Your task is to copy the lines of the data below from the line holding "w).pcur = s.pcur := rfl" through the line holding "w).inputs = s.inputs := rfl", inclusive, exactly and with nothing added.
....
/-! ## `State.txWrite` -/

@[simp] theorem State.txWrite_sb (s : State) (pkt : List Byte) : (s.txWrite pkt).sb = s.sb := rfl
@[simp] theorem State.txWrite_pb (s : State) (pkt : List Byte) : (s.txWrite pkt).pb = s.pb := rfl
@[simp] theorem State.txWrite_rb (s : State) (pkt : List Byte) : (s.txWrite pkt).rb = s.rb := rfl
@[simp] theorem State.txWrite_rxst (s : State) (pkt : List Byte) : (s.txWrite pkt).rxst = s.rxst := rfl
@[simp] theorem State.txWrite_rcnt (s : State) (pkt : List Byte) : (s.txWrite pkt).rcnt = s.rcnt := rfl
@[simp] theorem State.txWrite_status (s : State) (pkt : List Byte) : (s.txWrite pkt).status = s.status := rfl
@[simp] theorem State.txWrite_scur (s : State) (pkt : List Byte) : (s.txWrite pkt).scur = s.scur := rfl
@[simp] theorem State.txWrite_plen (s : State) (pkt : List Byte) : (s.txWrite pkt).plen = s.plen := rfl
@[simp] theorem State.txWrite_pcur (s : State) (pkt : List Byte) : (s.txWrite pkt).pcur = s.pcur := rfl
@[simp] theorem State.txWrite_txcnt (s : State) (pkt : List Byte) : (s.txWrite pkt).txcnt = s.txcnt := rfl
@[simp] theorem State.txWrite_params (s : State) (pkt : List Byte) : (s.txWrite pkt).params = s.params := rfl
@[simp] theorem State.txWrite_inputs (s : State) (pkt : List Byte) : (s.txWrite pkt).inputs = s.inputs := rfl
@[simp] theorem State.txWrite_rxBuf (s : State) (pkt : List Byte) : (s.txWrite pkt).rxBuf = s.rxBuf := rfl
@[simp] theorem State.txWrite_txAnswers (s : State) (pkt : List Byte) : (s.txWrite pkt).txAnswers = s.txAnswers.tail := rfl
@[simp] theorem State.txWrite_draws (s : State) (pkt : List Byte) : (s.txWrite pkt).draws = if s.txAnswers.isEmpty then s.draws + 1 else s.draws := rfl
@[simp] theorem State.txWrite_responses (s : State) (pkt : List Byte) : (s.txWrite pkt).responses = s.responses := rfl
@[simp] theorem State.txWrite_txLog (s : State) (pkt : List Byte) : (s.txWrite pkt).txLog = s.txLog ++ [{ packet := pkt, accepted := s.txAccept pkt.length }] := rfl
@[simp] theorem State.txWrite_rxTaken (s : State) (pkt : List Byte) : (s.txWrite pkt).rxTaken = s.rxTaken := rfl

/-! ## `State.finishSend` -/

@[simp] theorem State.finishSend_sb (s : State) (n w : Nat) : (s.finishSend n w).sb = s.sb := rfl
@[simp] theorem State.finishSend_pb (s : State) (n w : Nat) : (s.finishSend n w).pb = s.pb := rfl
@[simp] theorem State.finishSend_rb (s : State) (n w : Nat) : (s.finishSend n w).rb = s.rb := rfl
@[simp] theorem State.finishSend_rxst (s : State) (n w : Nat) : (s.finishSend n w).rxst = s.rxst := rfl
@[simp] theorem State.finishSend_rcnt (s : State) (n w : Nat) : (s.finishSend n w).rcnt = s.rcnt := rfl
@[simp] theorem State.finishSend_status (s : State) (n w : Nat) : (s.finishSend n w).status = if w = n then .ok else .transportShortWrite := rfl
@[simp] theorem State.finishSend_scur (s : State) (n w : Nat) : (s.finishSend n w).scur = 0 := rfl
@[simp] theorem State.finishSend_plen (s : State) (n w : Nat) : (s.finishSend n w).plen = s.plen := rfl
@[simp] theorem State.finishSend_pcur (s : State) (n w : Nat) : (s.finishSend n w).pcur = s.pcur := rfl
@[simp] theorem State.finishSend_txcnt (s : State) (n w : Nat) : (s.finishSend n w).txcnt = BitVec.ofNat 10 w := rfl
@[simp] theorem State.finishSend_params (s : State) (n w : Nat) : (s.finishSend n w).params = s.params := rfl
@[simp] theorem State.finishSend_inputs (s : State) (n w : Nat) : (s.finishSend n w).inputs = s.inputs := rfl
@[simp] theorem State.finishSend_rxBuf (s : State) (n w : Nat) : (s.finishSend n w).rxBuf = s.rxBuf := rfl
@[simp] theorem State.finishSend_txAnswers (s : State) (n w : Nat) : (s.finishSend n w).txAnswers = s.txAnswers := rfl
@[simp] theorem State.finishSend_draws (s : State) (n w : Nat) : (s.finishSend n w).draws = s.draws := rfl
@[simp] theorem State.finishSend_responses (s : State) (n w : Nat) : (s.finishSend n w).responses = s.responses ++ [{ status := if w = n then .ok else .transportShortWrite, data := BitVec.ofNat 32 w }] := rfl
@[simp] theorem State.finishSend_txLog (s : State) (n w : Nat) : (s.finishSend n w).txLog = s.txLog := rfl
@[simp] theorem State.finishSend_rxTaken (s : State) (n w : Nat) : (s.finishSend n w).rxTaken = s.rxTaken := rfl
....
Answer area -
@[simp] theorem State.finishSend_pcur (s : State) (n w : Nat) : (s.finishSend n w).pcur = s.pcur := rfl
@[simp] theorem State.finishSend_txcnt (s : State) (n w : Nat) : (s.finishSend n w).txcnt = BitVec.ofNat 10 w := rfl
@[simp] theorem State.finishSend_params (s : State) (n w : Nat) : (s.finishSend n w).params = s.params := rfl
@[simp] theorem State.finishSend_inputs (s : State) (n w : Nat) : (s.finishSend n w).inputs = s.inputs := rfl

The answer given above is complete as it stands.